Really, folks, crying "reverse racism" at the drop of a hat is ludicrous. And who better than Bush to understand that white people, especially wealthy white people, have huge social, financial and educational advantages. This is the man who was allowed to consistently underutilize the best educational institutions the nation has to offer because of his race, money and connections to power.

Even with all the tutoring he received, for example, Bush's mediocre grades at Andover and his SAT scores would not have qualified him for Yale were it not for the historical affirmative action policy for whites known as "legacy admissions," whereby the scions of alumni are let into the most prestigious Ivy League colleges through the back door.

To their credit, most private colleges have come to recognize the educational, societal and marketing value of hosting a diverse and representative student body, and they have used affirmative action as a modest tool in striving to achieve that goal.

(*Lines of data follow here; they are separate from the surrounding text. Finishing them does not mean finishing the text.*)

theorem keepsBilled {s t : State} (h : RegsOnly s t) : KeepsBilled s t := .of_bill h.bill

end RegsOnly

/-- The state of an outlet's session and interval as BSTAT, IVAL, IVSEC, PROFCNT, CREDREM and DEBT show it. -/
def statusRegs (o : Nat) (s : State) : List (Fld × Nat) :=
  let b := getBo o s
  let se := b.sess
  let rem := toU 64 se.remaining
  let debt := (max 0 (-se.remaining)).toNat
  [(R.BIL_BSTAT_RATE o, b.rate), (R.BIL_BSTAT_DEF o, b2n b.dflt), (R.BIL_BSTAT_FRIENDLY o, b2n b.friendly),
    (R.BIL_BSTAT_SETBACK o, b2n s.bill.setback), (R.BIL_BSTAT_CLOCK o, s.bill.clk),
    (R.BIL_BSTAT_CREDST o, if se.op then se.st else 0), (R.BIL_BSTAT_CREDKIND o, if se.op then se.kind else 0),
    (R.BIL_IVAL_M o, b.ivM), (R.BIL_IVSEC_N o, b.ivN), (R.BIL_IVSEC_FLAGS o, b.ivF), (R.BIL_PROFCNT_N o, b.prof),
    (R.BIL_CREDREM_V o 0, rem), (R.BIL_CREDREM_V o 1, rem / 2 ^ 32), (R.BIL_DEBT_V o 0, debt),
    (R.BIL_DEBT_V o 1, debt / 2 ^ 32)]

/-- What BIL shows of an outlet before its status: the tariff and base registers and the maxima. -/
theorem showOutlet_status (o : Nat) (s : State) : ∃ t, RegsOnly s t ∧ showOutlet o s =
    forEach [0, 1, 2, 3] (fun i => wr (R.BIL_SESSID_ID o i)
      (if (getBo o s).sess.op then leNat (((getBo o s).sess.id.drop (4 * i)).take 4) else 0)) (wrs (statusRegs o s) t) := by
  unfold showOutlet
  extract_lets b se three s1 s2 s3 rem debt s4
  have htariffs : RegsOnly s s1 := .forEach _ _ (fun k s => (RegsOnly.wrs _ s).trans (.wrs _ _)) s
  have hbases : RegsOnly s1 s2 := (RegsOnly.wrs _ s1).trans (.wrs _ _)
  have hmaxima : RegsOnly s2 s3 := .forEach _ _ (fun i s => ⟨_, rfl⟩) s2
  have hstatus : s4 = wrs (statusRegs o s) s3 := by
    have hbill : s3.bill = s.bill := (htariffs.trans (hbases.trans hmaxima)).bill
    dsimp only [s4]
    rw [hbill]
    rfl
  exact ⟨s3, htariffs.trans (hbases.trans hmaxima), by rw [hstatus]⟩

theorem regsOnly_showOutlet (o : Nat) (s : State) : RegsOnly s (showOutlet o s) := by
  obtain ⟨t, ht, hshow⟩ := showOutlet_status o s
  rw [hshow]
  exact (ht.trans (.wrs _ t)).trans (.forEach _ _ (fun i s => ⟨_, rfl⟩) _)

theorem regsOnly_showCounter (s : State) : RegsOnly s (showCounter s) := .wrs _ s

theorem regsOnly_showGlobal (s : State) : RegsOnly s (showGlobal s) := (RegsOnly.wrs _ s).trans (.wrs _ _)

theorem regsOnly_showBilling (s : State) : RegsOnly s (showBilling s) :=
  (RegsOnly.forEach _ _ regsOnly_showOutlet s).trans (regsOnly_showGlobal _)

theorem keepsBilled_showBilling (s : State) : KeepsBilled s (showBilling s) := (regsOnly_showBilling s).keepsBilled

theorem regsOnly_setInv (b : Bool) (s : State) : RegsOnly s (setInv b s) := ⟨_, rfl⟩

/-! ### Readings and sessions (R231 to R238) -/

theorem keepsBilled_makeReading (o trigger content : Nat) (s : State) : KeepsBilled s (makeReading o trigger content s).1 := by
  unfold makeReading
  split
  · exact .refl s
  · extract_lets cnt slot body g s1 seq s2 s3 s4 s5
    have hsigned : KeepsBilled s g.2 := (KeepsBilled.queueOnly (queueOnly_transit _ _ _ _ _ s)).trans (.of_bill rfl)
    have hwritten : KeepsBilled g.2 s2 := (KeepsBilled.te0Wr _ _ _).trans (.te0Wr _ _ _)
    have hcounted : KeepsBilled s2 s3 := (KeepsBilled.modBill s2).trans (regsOnly_showCounter _).keepsBilled
    have htold : KeepsBilled s4 s5 := .ite (.refl _) (.queueOnly (queueOnly_putQ _ _ _))
    exact ((hsigned.trans hwritten).trans hcounted).trans ((KeepsBilled.modBo s3).trans htold)

theorem keepsBilled_completeReading (n t w0 : Nat) (r : State × Option (Nat × Nat)) : KeepsBilled r.1 (completeReading n t w0 r) := by
  unfold completeReading
  split <;> exact .queueOnly (queueOnly_complete _ _ _ _ _ _)

/-- A reading that a request has waited for. -/
theorem keepsBilled_answerReading (n t w0 o trigger content : Nat) (s : State) :
    KeepsBilled s (completeReading n t w0 (makeReading o trigger content s)) :=
  (keepsBilled_makeReading _ _ _ s).trans (keepsBilled_completeReading _ _ _ _)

Meanwhile, the efforts of public universities to open up to all segments of society have been severely hobbled by legal challenges supported by radical conservatives.

This is particularly offensive when we remember that the government's establishment and support of higher-learning institutions were explicitly intended to grant real opportunities to the "great unwashed," whether they be from isolated farming hamlets or sprawling urban ghettos.

The quest for diversity was not only morally satisfying but practical, encouraging a meritocracy designed to link all communities with an emerging middle class to create a more stable society and productive economy.

Our tax dollars support universities not to provide a subsidized education for the well-heeled, as is now often the case, but to offer a leg up and a chance to contribute to those with limited means who have worked hard. And with good blue-collar jobs now almost as scarce as black Republicans, a college education is no longer simply one route to success; it's a prerequisite.

Undergraduate education, in particular, has become a mass finishing school, giving young people the networking, social and linguistic skills necessary for access to jobs that pay a living wage. Affirmative action merely attempts, in a limited way, to assure that this process includes minorities.

Which is why both Condoleezza Rice and Colin Powell are on the record as supporting affirmative action.

When the number of African American men in prison rivals the number attending college, how dare the president make it more difficult to confront this national tragedy three centuries in the making?